The United Kingdom is a unitary state with certain characteristics of a federal state, following the implementation of the 1997 devolution agenda in Wales, Scotland and Northern Ireland.

Data: 2016
Local level: 419 local authorities
In general, councillors are elected for a four year term, based on either a first-past-the-post voting system or a proportional system.

England has 27 county councils, 36 metropolitan district councils, 201 non-metropolitan district councils (local authorities outside of big cities) and 56 unitary authorities (a one tier local authority).  In the United Kingdom’s capital city of London, there are 33 boroughs as well as the Corporation of the City of London, which is the city’s financial district. The Isles of Scilly also have the status of county council.

Wales has 22 single tier unitary authorities (county and county borough councils).

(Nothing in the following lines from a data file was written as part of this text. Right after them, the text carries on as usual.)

-- ==== Sys2Proof/Machine/Host.lean ====
section
/-!
DEFINITION. The host endpoint's commands (11): links, functions, doorbells, descriptor fetch, translation, completions and
link power.
-/

namespace Sys2Proof.Machine

/-! ## Links (11 R249, R250) -/

/-- The link exists under the bifurcation in force (11 Table 11-1). -/
def linkPresent (s : State) (k : Nat) : Bool := k % 2 == 0 || s.hst.bifur.getD (k / 2) 0 == 1

/-- LINK_TRAINED (11 R250; with the main domain off the endpoint is absent, 01 R23): the highest common rate not above max_rate, a width the bifurcation allows, Flit mode when the
partner advertises it and always at 64 GT/s. -/
def execLinkTrained (link : BitVec 2) (rate : BitVec 3) (width : Nat) (flit : Bool) (s : State) :
    Host.Outcome State Fault Refusal :=
  let k := link.toNat
  let l := linkGet s k
  let r := min rate.toNat (objGet s (0xA100 + k) 0x05 0)
  let most := if s.hst.bifur.getD (k / 2) 0 = 1 then 8 else 16
  let w := ([1, 2, 4, 8, 16].filter (fun n => decide (n ≤ width) && decide (n ≤ most))).getLast?.getD 0
  .next (if mainOn s ∧ linkPresent s k ∧ l.perst ∧ (l.state = 1 ∨ l.state = 2) ∧ 1 ≤ r ∧ r ≤ 6 ∧ w ≠ 0 then
      linkPut s k { l with state := 3, rate := r, width := w, flit := flit || r == 6, pm := .l0 }
    else s)

/-! ## Functions (11 R272–R276) -/

/-- An invalidation covers a page of a requester (11 R261). -/
def Inval.covers (v : Inval) (link fn : Nat) (pasid : Option Nat) (page : Nat) : Bool :=
  link == v.link && fn == v.fn && (v.pasid.isNone || pasid == v.pasid) && decide (v.first ≤ page) &&
    decide (page < v.first + v.pages)

/-- Requests issued before the invalidation under a translation that it covers, and neither completed nor timed out: those of a
stopped unit or function too (11 R261). -/
def invalBusy (s : State) (v : Inval) : Bool :=
  s.hst.reads.any (fun r => (!r.quar || decide (now s < r.from_)) && decide (r.seq ≤ v.seq) &&
    (match r.page with | some p => v.covers r.link r.fn r.pasid p | none => false))

/-- Answer the invalidations whose requests have completed or timed out (11 R261). -/
def settleInvals (s : State) : State :=
  let due := s.hst.invals.filter (fun v => !invalBusy s v)
  let s := { s with hst := { s.hst with invals := s.hst.invals.filter (fun v => invalBusy s v) } }
  due.foldl (fun s v => countLink (emit s (.invalidated v.link v.fn)) v.link 0x0C) s

/-- The functions that carry a channel's host requests (11 R260): those of its host sides, and the queue pair's for a fetch;
for a channel that uses no host space none. -/
def hostFns (s : State) (x : Chan) : List (Nat × Nat) :=
  let side (uses : Bool) (space : Nat) : List (Nat × Nat) :=
    if !uses || space == 2 then []
    else match requester s x.owner space with
      | some q => [(q.1, q.2.1)]
      | none => [ownerFn s x.owner]
  side (!isFill x) (cSrcSpace x) ++ side true (cDstSpace x) ++
    (match x.route with | .fetch k => if chanBusy x then [qpFn s k] else [] | _ => [])

/-- A channel of a function that uses a host space through it (10 R244, 11 R273). -/
def chanOnFn (s : State) (link fn : Nat) (x : Chan) : Bool := (hostFns s x).contains (link, fn)

/-- A channel of a function: through its requests, or through its owner (11 R273). -/
def chanOfFn (s : State) (link fn : Nat) (x : Chan) : Bool :=
  chanOnFn s link fn x || ((hostFns s x).isEmpty && ownerFn s x.owner == (link, fn))

/-- Stop the function's host-space channels (10 R244) and put its reads in quarantine. -/
def stopFn (s : State) (link fn : Nat) (detail : BitVec 8) : State :=
  let s := dmaStopAll s (fun _ x => chanOnFn s link fn x) 4 detail
  quarantineReads s (fun r => r.link == link && r.fn == fn)

def setBme (f : Fn) (b : Bool) : Fn :=
  cfgPut f 0x004 (if b then cfgGet f 0x004 ||| 4 else cfgGet f 0x004 &&& ~~~4)

/-- BUS_MASTER_ENABLE_CLEAR (11 R273, R275). -/
def bmeClear (s : State) (link fn : Nat) : State :=
  let f := fnGet s link fn
  if !fnPresent s link fn || !fnBme f then s
  else
    let s := countLink s link 0x08
    let f := setBme f false
    match f.state with
    | .enabled => stopFn (fnPut s link fn { f with state := .draining, drain := .bme, pending := false }) link fn 0x18
    | .draining | .disabled => fnPut s link fn { f with pending := false }

def execBusMasterEnableClear (link : BitVec 2) (fn : BitVec 11) (s : State) : Host.Outcome State Fault Refusal :=
  .next (bmeClear s link.toNat fn.toNat)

These authorities deliver a wide range of services, such as housing, social services, transport and highways, environmental health, libraries, leisure and tourism. The 22 existing single-tier unitary authorities were established in 1996.

Scotland has 32 single tier unitary authorities. In Scotland delivery of services is becoming more complex with Community Planning Partnerships bringing together by law the municipalities with the other public and voluntary bodies of that local area. Furthermore in addition to transfer of some services to the central level there is now integration of national and local services of social care and health.

Northern Ireland has 11 district councils whose competencies are more limited than elsewhere in the UK, but who have been reformed in April 2015, restructured from 26 to 11 authorities, to possess new powers including Planning, Community Investment and Economic Development, in addition to Regulatory, Registration, Enforcement, Animal Welfare, Refuse, Waste Management, Building Control,
Leisure, Arts and Environmental Health. In addition to the local authorities referred to above, there are over 12,000 other smaller authorities at the local level (parishes, community councils, town councils). Most of these have small elected bodies to look after local interests.

The Greater London Authority, set up in 2000, is considered a regional authority.

Competences

Local competences are not uniform throughout the United Kingdom as they are wholly transferred (devolved) to Scotland, while other arrangements are applied to Wales and Northern Ireland. English local governments remain directly accountable to the UK government and parliament.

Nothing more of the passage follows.